Человек забрал товар и растворился в толпе. Лицо – одновременно испуганное и торжествующее, будто совершил сделку всей жизни.
Денис медленно шёл сквозь человеческий муравейник, пытаясь уловить хоть одну обнадёживающую фразу, но чем внимательнее прислушивался, тем яснее понимал: надежды на возвращение прежнего мира почти ни у кого не осталось.
Рядом с небольшим столиком стояли двое пожилых мужчин, внимательно разглядывая аккуратно разложенные предметы: старый радиоприёмник, электронные часы, несколько фонариков и айфон. Оба молчали, пока один не произнёс негромко, но уверенно:
– Теперь всё это только музейная редкость. Детям показывать будем и говорить: «Смотрите, раньше всё это работало от электричества».
– Если, конечно, будет кому показывать, – горько усмехнулся второй. – Я сегодня утром на чердаке нашёл старые лампы накаливания. Думаешь, хоть одна заработала? Пустота. Ни искры, ни признака жизни. Словно провода разучились пропускать ток. Как это вообще возможно?
– Да никак это невозможно, – вздохнул первый. – Только вот оно случилось. Вчера ещё мир казался надёжным, правильным – щёлкнул выключателем, свет горит. А теперь даже карманный фонарь кажется чем-то фантастическим.
Они переглянулись и замолчали, погружённые каждый в свои тяжёлые мысли.
Денис двинулся дальше, избегая задерживаться на одном месте. Ловил на себе взгляды, полные тревоги и недоверия, чувствуя себя в городе, который за ночь превратился во враждебное пространство, где каждый видел в другом угрозу или жертву.
Остановился у торговца, продававшего банки тушёнки, и спросил цену.
– Десять тысяч рублей за банку, – безразлично произнёс продавец, не отрывая взгляда от соседнего прилавка.
– Брат, ты оборзел совсем? – Денис наклонился вперёд, сдерживая раздражение. – Это тушёнка, обычная тушёнка, её себестоимость двести рублей.
– Я тебе не брат и не друг, – отрезал продавец, ставя точку. – И разговор этот первый и последний. Завтра подойдёшь – будет пятнадцать. Себестоимость теперь измеряется в нужде, – добавил он с усталостью в голосе. – А нужда нынче – валюта покруче.

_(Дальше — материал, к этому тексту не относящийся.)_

/-! Codes of the field values. -/

/-- R60. -/
def VFmt.code : VFmt → Nat
  | .f32 => 0 | .bf16 => 1 | .f16 => 2 | .e4m3 => 3 | .e5m2 => 4 | .i32 => 5 | .i16 => 6 | .i8 => 7
def VFmt.ofCode : Nat → Option VFmt
  | 0 => some .f32 | 1 => some .bf16 | 2 => some .f16 | 3 => some .e4m3 | 4 => some .e5m2 | 5 => some .i32
  | 6 => some .i16 | 7 => some .i8 | _ => none
/-- R325. -/
def LogFn.code : LogFn → Nat
  | .and => 0 | .or => 1 | .xor => 2 | .andn => 3 | .orn => 4 | .nand => 5 | .nor => 6 | .xnor => 7
def LogFn.ofCode : Nat → Option LogFn
  | 0 => some .and | 1 => some .or | 2 => some .xor | 3 => some .andn | 4 => some .orn | 5 => some .nand
  | 6 => some .nor | 7 => some .xnor | _ => none
/-- R312, R367: 0b11 is reserved. -/
def Rounding.code : Rounding → Nat
  | .rne => 0 | .rz => 1 | .rs => 2
def Rounding.ofCode : Nat → Option Rounding
  | 0 => some .rne | 1 => some .rz | 2 => some .rs | _ => none
/-- R375. -/
def RedOp.code : RedOp → Nat
  | .add => 0 | .max => 1 | .min => 2
def RedOp.ofCode : Nat → Option RedOp
  | 0 => some .add | 1 => some .max | 2 => some .min | _ => none
/-- R371. -/
def PackFmt.code : PackFmt → Nat
  | .e2m1 => 0 | .e2m3 => 1 | .e3m2 => 2 | .o4 => 3 | .o8 => 4
def PackFmt.ofCode : Nat → Option PackFmt
  | 0 => some .e2m1 | 1 => some .e2m3 | 2 => some .e3m2 | 3 => some .o4 | 4 => some .o8 | _ => none
/-- R62. -/
def SfFmt.code : SfFmt → Nat
  | .f32 => 0 | .bf16 => 1 | .f16 => 2
def SfFmt.ofCode : Nat → Option SfFmt
  | 0 => some .f32 | 1 => some .bf16 | 2 => some .f16 | _ => none
/-- R312. -/
def FcvtForm.code : FcvtForm → Nat
  | .i64F32 => 0 | .f32I64 => 1 | .i32F32 => 2 | .f16F32 => 3 | .f32F16 => 4 | .bf16F32 => 5 | .f32Bf16 => 6
  | .e4m3F32 => 7
def FcvtForm.ofCode : Nat → Option FcvtForm
  | 0 => some .i64F32 | 1 => some .f32I64 | 2 => some .i32F32 | 3 => some .f16F32 | 4 => some .f32F16
  | 5 => some .bf16F32 | 6 => some .f32Bf16 | 7 => some .e4m3F32 | _ => none
/-- The saturation bit is Z for this conversion (R312). -/
def FcvtForm.satZ : FcvtForm → Bool
  | .f16F32 | .bf16F32 | .e4m3F32 => false
  | .i64F32 | .f32I64 | .i32F32 | .f32F16 | .f32Bf16 => true
/-- The rounding bits are Z for this conversion (R312). -/
def FcvtForm.roundZ : FcvtForm → Bool
  | .f32F16 | .f32Bf16 => true
  | .i64F32 | .f32I64 | .i32F32 | .f16F32 | .bf16F32 | .e4m3F32 => false
/-- R69. -/
def FaFmt.code : FaFmt → Nat
  | .dynamic => 0 | .bf16 => 1 | .f16 => 2 | .e4m3 => 3 | .e5m2 => 4 | .e2m1 => 5 | .o8 => 6 | .o4 => 7
  | .mxf8 => 8 | .mxf6 => 9 | .mxf4 => 10 | .mxi8 => 11 | .e2m3 => 12 | .e3m2 => 13
def FaFmt.ofCode : Nat → Option FaFmt
  | 0 => some .dynamic | 1 => some .bf16 | 2 => some .f16 | 3 => some .e4m3 | 4 => some .e5m2 | 5 => some .e2m1
  | 6 => some .o8 | 7 => some .o4 | 8 => some .mxf8 | 9 => some .mxf6 | 10 => some .mxf4 | 11 => some .mxi8
  | 12 => some .e2m3 | 13 => some .e3m2 | _ => none
/-- Register numbers of R352. -/
def SysReg.number : SysReg → Nat
  | .vyrev => 0x000 | .vyfeat => 0x001 | .ctxid => 0x010 | .gidx => 0x011 | .dswid => 0x013 | .dsdrop => 0x014
  | .tsctl => 0x020 | .tslate => 0x021 | .efr => 0x030 | .srkey => 0x031 | .srorg => 0x032 | .fatab => 0x040
  | .fampst => 0x041 | .ptroot => 0x060 | .memctl => 0x061 | .arosel => 0x062 | .arolo => 0x063
  | .arohi => 0x064 | .cseq => 0x070 | .ceerr => 0x071 | .tvec => 0x080 | .svpool => 0x081 | .svcur => 0x082
  | .stkerr => 0x090
def SysReg.ofNumber : Nat → Option SysReg
  | 0x000 => some .vyrev | 0x001 => some .vyfeat | 0x010 => some .ctxid | 0x011 => some .gidx
  | 0x013 => some .dswid | 0x014 => some .dsdrop | 0x020 => some .tsctl | 0x021 => some .tslate
  | 0x030 => some .efr | 0x031 => some .srkey | 0x032 => some .srorg | 0x040 => some .fatab
  | 0x041 => some .fampst | 0x060 => some .ptroot | 0x061 => some .memctl | 0x062 => some .arosel
  | 0x063 => some .arolo | 0x064 => some .arohi | 0x070 => some .cseq | 0x071 => some .ceerr
  | 0x080 => some .tvec | 0x081 => some .svpool | 0x082 => some .svcur | 0x090 => some .stkerr
  | _ => none

/-! Fields of a word. -/

/-- The register or number field of `n` values at bit `lo`. -/
def fld (w lo n : Nat) [NeZero n] : Fin n := Fin.ofNat n (w / 2 ^ lo)
/-- Bit `i` of a word. -/
def bitAt (w i : Nat) : Bool := decide (w / 2 ^ i % 2 = 1)
/-- The unsigned value of a field of width `n` at bit 0 with the payloads of its extension syllables (R49). -/
def uimm (w n : Nat) : List Nat → Nat
  | [] => w % 2 ^ n
  | [x] => w % 2 ^ n + x * 2 ^ n
  | x :: y :: _ => w % 2 ^ n + x * 2 ^ n + y * 2 ^ (n + 28)
/-- The signed value of such a field, from the top bit of its combined width (R49). -/
def simm (w n : Nat) (xs : List Nat) : Int :=
  let u := uimm w n xs
  let width := n + 28 * min xs.length 2
  if u < 2 ^ (width - 1) then (u : Int) else (u : Int) - 2 ^ width

/-- What one syllable and its extension syllables decode to: an instruction, or the reason of R52. -/
inductive SylResult where
  | ok (i : Instr)
  /-- An X syllable after a form that has no extendable field: sub-code 0x04. -/
  | misplacedX
  /-- Sub-code 0x08. -/
  | unassigned
  /-- A Z bit set or a reserved field value: sub-code 0x09. -/
  | reserved
  deriving DecidableEq, Repr

/-- Whether every field of a list of (bit, width) is zero (R53). -/
def zeroFields (w : Nat) (zs : List (Nat × Nat)) : Bool := zs.all fun z => w / 2 ^ z.1 % 2 ^ z.2 == 0

/-- A form without an extendable field. -/
def plain (w : Nat) (xs : List Nat) (zs : List (Nat × Nat)) (i : Option Instr) : SylResult :=
  if xs ≠ [] then .misplacedX
  else if zeroFields w zs then (match i with | some i => .ok i | none => .reserved) else .reserved

/-- A form whose immediate may be extended (R49, R56, R63, R66). -/
def ext (w : Nat) (_xs : List Nat) (zs : List (Nat × Nat)) (i : Option Instr) : SylResult :=
  if zeroFields w zs then (match i with | some i => .ok i | none => .reserved) else .reserved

– Но ведь мы все тут в одной лодке, – настаивал Денис. – Ты хочешь выжить, я хочу выжить. Почему ты ведёшь себя так, будто завтра конец света?
– А ты уверен, что не конец? – продавец посмотрел прямо в глаза. – У меня дома трое. Жена, мать старая и сын. И ни одна не встанет к плите без этой банки. Так что я не торгую едой – я торгую шансом.
– Шансом для кого? Для тех, у кого остались пачки наличных? А тем, у кого осталась только совесть, ты что предлагаешь?
– Предлагаю искать другую валюту, – пожал плечами продавец. – Или другую тушёнку. Но, боюсь, и того, и другого скоро не останется.
– Это грабёж, – тихо произнёс Денис, уже не с возмущением, а как констатацию.
Денис промолчал, сдерживая внутри злость, смешанную с бессилием, и пошёл дальше, осознавая правоту торговца. Завтра цена могла оказаться ещё выше – или сама тушёнка исчезнет.
Рядом молодая женщина убеждала подругу, что город скоро заполнят мародёры:
– Поверь мне, Лена, уже завтра здесь начнётся ад. Сейчас ещё все держатся, боятся потерять лицо, а потом поймут, что терять нечего. Двери выломают, магазины разнесут подчистую. Начнут с аптек, потом за еду возьмутся. А дальше, сама понимаешь, кому повезло, тот не дома.
– Но полиция же есть? Армия, наконец? – робко возразила Лена с ноткой надежды в голосе.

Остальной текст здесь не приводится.